[SOURCE DATA]
/-- The copies of version `v` become writes of `c`: to the base lines, or over the copies of `c`. Of the base sectors those lose their poison
that one store of the version wrote whole (R267). -/
def State.joinLine (s : State) (c : Nat) (x : VLine) : State :=
  if c == 0 then
    let s := x.bytes.foldl (fun (s : State) b => s.poke (128 * x.line + b.1) b.2) s
    (State.dropSealed { s with poison := s.poison.filter fun q => !x.whole.contains q } x.line).fireLine x.line fun _ => true
  else if s.vlines.any fun y => y.ver == c && y.line == x.line then
    { s with vlines := s.vlines.map fun y => if y.ver == c && y.line == x.line then
        { y with bytes := x.bytes.foldl (fun t b => Tab.set t b.1 b.2) y.bytes
                 whole := x.whole.filter (fun q => !y.whole.contains q) ++ y.whole } else y }
  else { s with vlines := { x with ver := c } :: s.vlines }
/-- Where the bytes of a frame go that a commit into `c` merges: into the base, or the frame that `c` has; `none` where the frame turns
over to `c`. -/
def State.mergePlace (s : State) (c page : Nat) : Option (Nat → Nat) :=
  if c == 0 then some (basePlace page) else (s.frameOf c page).map fun g off => physLoc 0 (g.frame + off)
/-- The same for an overlay frame: with no frame of `c` for the page, the frame turns over to it; one whose bytes have merged waits for its
retagging, and no view finds it any more. Sectors that one store of the version wrote whole lose their poison where the bytes go, and bytes
that the host has lost take it with them (R267, R427). -/
def State.joinFrame (s : State) (c : Nat) (f : Frame) : State :=
  let off := { f with merged := true }
  match s.mergePlace c f.page with
  | none => { s with frames := s.frames.map fun g => if g == f then { f with ver := c } else g }
  | some at_ =>
    let src := fun (k : Nat) => physLoc 0 (f.frame + k)
    let bad := f.written.filter fun k => s.poisoned (src k)
    let s := f.written.foldl (fun (s : State) k => s.poke (at_ k) (s.peek (src k))) s
    let cleared := (f.whole.filterMap f.sectorOff).map fun k => sectorOf (at_ k)
    let s := bad.foldl (fun s k => s.markPoison (at_ k)) { s with poison := s.poison.filter fun q => !cleared.contains q }
    if c == 0 then
      let lines := (f.written.map fun k => at_ k / 128).eraseDups
      let s := lines.foldl (fun s line => (s.dropSealed line).fireLine line fun _ => true) s
      { s with frames := s.frames.map fun g => if g == f then off else g }
    else
      { s with frames := s.frames.map fun h =>
          if h == f then off
          else if h.ver == c && h.page == f.page && !h.merged then
            { h with written := h.written ++ (f.written.filter fun o => !h.written.contains o), whole := (f.whole.filter fun q => !h.whole.contains q) ++ h.whole }
          else h }
/-- The frames of a version that no commit has merged. -/
def State.ownFrames (s : State) (v : Nat) : List Frame := s.frames.filter fun f => f.ver == v && !f.merged
def State.join (s : State) (v c : Nat) : State :=
  let ls := s.vlines.filter fun x => x.ver == v
  let s := ls.foldl (fun s x => s.joinLine c x) { s with vlines := s.vlines.filter fun x => x.ver != v }
  (s.ownFrames v).foldl (fun s f => s.joinFrame c f) s
/-- R424: the first place in a half which the host holds that the join of `v` into `c` reads or writes. -/
def State.joinHeld (s : State) (v c : Nat) : Option Nat :=
  if s.port.lines.isEmpty then none
  else
    let lines := if c == 0 then (s.vlines.filter fun x => x.ver == v).flatMap fun x => x.bytes.map fun b => 128 * x.line + b.1 else []
    let frames := (s.ownFrames v).flatMap fun f => match s.mergePlace c f.page with
      | some at_ => f.written.flatMap fun k => [at_ k, physLoc 0 (f.frame + k)]
      | none => []
    (lines ++ frames).find? fun p => s.heldHalf p 1

/-- R388, R393: the commit point of `v` into `c`: COMMITTING until every peer has acknowledged. -/
def State.commit (s : State) (v c : Nat) : State :=
  match Tab.get? s.versions v with
  | none => s
  | some x =>
    let s := s.join v c
    let s := { s with versions := Tab.set s.versions v { x with state := if x.peers.isEmpty then 2 else 1, target := c, owed := x.peers } }
    x.peers.foldl (fun s p => s.sendCargo p (.commit v c (s.marks p))) s

/-- A frame goes back to its list, and its slot is cleared (R385, R390). -/
def State.freeFrame (s : State) (f : Frame) : State :=
  let s := s.slotWrite f.ctx f.dir (f.slot + 1) (zeros 8)
  let s := { s with frames := s.frames.filter fun g => g != f }
  s.updCtx f.ctx fun c => if locDie (basePlace f.page 0) == 0 then { c with frames0 := c.frames0 ++ [f.frame] } else { c with frames1 := c.frames1 ++ [f.frame] }
/-- R424: the slots of some frames lie in no half that the host holds; or those that do are asked for. -/
def State.slotsHeld (s : State) (fs : List Frame) : Option State :=
  match fs.filterMap fun f => s.ovlHeld f.ctx f.dir with
  | [] => none
  | ls => some (ls.foldl (fun s loc => s.recallAt loc 8) s)

/-- R394: on a page of sequence-table entries the records that a frame's version wrote, and that name `old`, name `new`. -/
def State.retagRecords (s : State) (f : Frame) (old new : Nat) (at_ : Nat → Nat) : State :=
  ((List.range 4096).filter fun i => f.written.contains (16 * i + 8) && f.written.contains (16 * i + 9)).foldl (fun (s : State) i =>
    if leNat [s.peek (at_ (16 * i + 8)), s.peek (at_ (16 * i + 9))] == old then
      (s.poke (at_ (16 * i + 8)) (BitVec.ofNat 8 new)).poke (at_ (16 * i + 9)) (BitVec.ofNat 8 (new / 256))
    else s) s

/-- Where the bytes of a frame lie now: in the frame, or, merged already, where the commits have taken them, into `c` at last. -/
def State.frameBytes (s : State) (c : Nat) (f : Frame) : Nat → Nat :=
  if f.merged then (s.mergePlace c f.page).getD (basePlace f.page) else fun off => physLoc 0 (f.frame + off)
/-- R388, R394: one frame of a version whose writes are `c`'s is retagged: the records that name the version name `c`; the slot turns
over with the frame, and a frame that its own version's commit merged is freed. -/
def State.retagFrame (s : State) (v c : Nat) (f : Frame) : State :=
  let s := if f.kvt then s.retagRecords f v c (s.frameBytes c f) else s
  if f.ver == v then s.freeFrame f
  else
    let s := s.slotWrite f.ctx f.dir (f.slot + 1) (leBytes 2 f.ver)
    { s with frames := s.frames.map fun g => if g == f then { f with tag := f.ver } else g }
/-- R424: the slot of a frame, and the records on its page, lie in no half that the host holds; or those that do are asked for. -/
def State.retagHeld (s : State) (c : Nat) (f : Frame) : Option State :=
  match s.slotsHeld [f] with
  | some s => some s
  | none =>
    if !f.kvt || s.port.lines.isEmpty then none
    else (f.written.find? fun k => s.heldHalf (s.frameBytes c f k) 1).map fun k => s.recallAt (s.frameBytes c f k) 1
/-- R388: the frames that still carry a version's tag are retagged; those that the host holds bytes of wait. -/
def State.retagAll (s : State) (v c : Nat) : State :=
  (s.frames.filter fun f => f.tag == v).foldl (fun s f => match s.retagHeld c f with
    | some s => s
    | none => s.retagFrame v c f) s

/-- R388: the event VERSION_RETAG. -/
def execVersionRetag (version : Nat) (s : State) : Host.Outcome State Fault Refusal :=
  match Tab.get? s.versions version with
  | none => .next s
  | some x =>
    if x.state == 1 || x.state == 2 then
      .next (s.retagAll version (s.eff version)).sweepVersions
    else .next s

/-! ### Squash (R390) -/

/-- The versions that a squash of some versions removes. -/
def State.squashSet (s : State) (ctx : Nat) (roots : List Nat) : List Nat :=
  (s.versions.filter fun v => v.2.ctx == ctx && v.2.state != 4 && roots.any fun r => s.under r 1100 v.1).map (·.1)

/-- A squash begins: its LIVE versions are SQUASHING. -/
def State.squash (s : State) (ctx : Nat) (roots : List Nat) : List Nat × State :=
  let set := s.squashSet ctx roots
  if set.isEmpty then ([], s)
  else
    let grids := (s.grids.filter fun g => set.contains g.2.version).map (·.1)
    (set, { s with
      versions := s.versions.map fun (v : Nat × Ver) => if set.contains v.1 && v.2.state == 0 then (v.1, { v.2 with state := 3 }) else v
      squashes := s.squashes ++ [{ ctx, vers := set, grids, rule := 0 }] })

/-- R390, rule 3: the operations of a grid stop. -/
def State.cancelGrid (s : State) (uid : Nat) : State :=
  (s.teams.filter fun t => t.2.grid == uid).foldl (fun s t =>
    let s := s.cores.foldl (fun s c =>
      let ops := (c.2.channels.flatMap (·.2)).filter fun o => o.team == t.1
      let s := ops.foldl (fun s o => s.endCopy c.1 (s.teamView o.team).1 (s.teamView o.team).2 o 5 0 0) s
      (c.2.fabric.filter fun o => o.team == t.1).foldl (fun s o => s.endFabric c.1 o 5 0 0) s) s
    let s := ((t.2.ops.map (·.1)) ++ t.2.halted.map fun x => x.2.op).foldl (fun s op => (s.unparkOp op).fed (s.teamView t.1).2 (.engine op)) s
    s.updTeam t.1 fun t => { t with ops := [], latches := [], halted := [], heldLocks := [], futures := t.futures.map fun f => if f.2.final then f else (f.1, { f.2 with state := 5 }) }) s

/-- R390, rule 4: what a grid's teams hold is freed. -/
def State.freeGrid (s : State) (uid : Nat) : State :=
  let gs := (s.groups.filter fun g => g.2.grid == uid).map (·.1)
  let s := gs.foldl (fun s g => s.dropGroup g) s
  let s := { s with spans := s.spans.filter fun p => p.2.grid != uid }
  let ts := (s.teams.filter fun t => t.2.grid == uid).map (·.2)
  ts.foldl (fun s t => (s.cores.foldl (fun (s : State) c => s.updCore c.1 fun c => { c with locks := c.locks.filter fun k => k.team != t.uid }) s).removeTeam t) s

/-- R390, rule 5: the versions are DEAD, and their peers hear of it. -/
def State.killVersions (s : State) (vers : List Nat) : State :=
  vers.foldl (fun s v => match Tab.get? s.versions v with
    | none => s
    | some x =>
      if x.state == 4 then s
      else
      let s := { s with versions := Tab.set s.versions v { x with state := 4, owed := x.peers } }
      x.peers.foldl (fun s p => s.sendCargo p (.dead v (s.marks p))) s) s

/-- R390, rule 8: the records and tags of the squashed grids complete with code 0xF4, and so do records of the versions. -/
def State.postSquash (s : State) (q : Squash) : State :=
  let of_ := q.grids.filterMap fun g => Tab.get? s.grids g
  let s := { s with grids := s.grids.filter fun g => !q.grids.contains g.1, squashes := s.squashes.filter fun x => x != q }
  let s := of_.foldl (fun s g => s.childDone g.uid 0xF4) s
  -- R127, R381: a child of such a version completes with the code too: a marker, and one whose grid has retired.
  let s := { s with children := s.children.map fun (c : Nat × Child) =>
      if c.2.done.isNone && q.vers.contains c.2.ver then (c.1, { c.2 with done := some 0xF4 }) else c }
  let mine := fun (qn : Nat) (r : Record) => q.vers.contains r.version || of_.any fun g => g.tag.isNone && g.queue == qn && g.pos == r.pos
  s.queues.foldl (fun s k =>
    let rs := (k.2.records.filter fun r => mine k.1 r.2 && !r.2.posted).map (·.2)
    let mark := fun (r : Nat × Record) => if mine k.1 r.2 && !r.2.posted then (r.1, { r.2 with started := true, code := 0xF4, ranIn := if r.2.started then r.2.ranIn else r.2.version }) else r
    let s := s.updQueue k.1 fun x => { x with records := x.records.map mark }
    (rs.foldl (fun s r => s.completeRecord k.1 { r with code := 0xF4 } 0xF4) s).settle k.1) s

/-- R390: the event SQUASH_RULE_STEP: the next rule of the oldest squash of a context completes for all of it. Rules 2
and 7 wait for a half that the host holds. -/
def execSquashRuleStep (ctx : Nat) (s : State) : Host.Outcome State Fault Refusal :=
  match s.squashes.find? fun q => q.ctx == ctx with
  | none => .next s
  | some q =>
    let on := fun (s : State) => { s with squashes := s.squashes.map fun x => if x == q then { q with rule := q.rule + 1 } else x }
    match q.rule with
    | 0 =>
      let gs := (s.grids.filter fun g => q.vers.contains g.2.version).map (·.1)
      let s := gs.foldl (fun s g => s.updGrid g fun g => { g with stopped := true }) s
      .next { s with squashes := s.squashes.map fun x => if x == q then { q with rule := 1, grids := gs } else x }
    | 1 =>
      let gs := (s.groups.filter fun g => q.grids.contains g.2.grid).map (·.1) ++ (s.spans.filter fun p => q.grids.contains p.2.grid).map (·.1)
      let r := gs.foldl (fun (r : State × Bool) g => let y := r.1.drain g; (y.1, r.2 && y.2)) (s, true)
      .next (if r.2 then on r.1 else r.1)
    | 2 => .next (on (q.grids.foldl (fun s g => s.cancelGrid g) s))
    | 3 => .next ((on (q.grids.foldl (fun s g => s.freeGrid g) s)).ctxIdle ctx)
    | 4 => .next (on (s.killVersions q.vers))
    | 5 => .next (on { s with vlines := s.vlines.filter fun x => !q.vers.contains x.ver })
    | 6 =>
      let fs := s.frames.filter fun f => q.vers.contains f.ver
      .next (match s.slotsHeld fs with
        | some s => s
        | none => on (fs.foldl (fun s f => s.freeFrame f) s))
    | _ => .next (s.postSquash q).sweepVersions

[GOAL OF THE EXERCISE] Word for word, restate the lines of the data above that fall between the line holding "state := 4, owed" and the line holding "x.peers.foldl (fun s p => s.sendCargo p (.dead", inclusive, and no other lines.

[RESULT]
      let s := { s with versions := Tab.set s.versions v { x with state := 4, owed := x.peers } }
      x.peers.foldl (fun s p => s.sendCargo p (.dead v (s.marks p))) s) s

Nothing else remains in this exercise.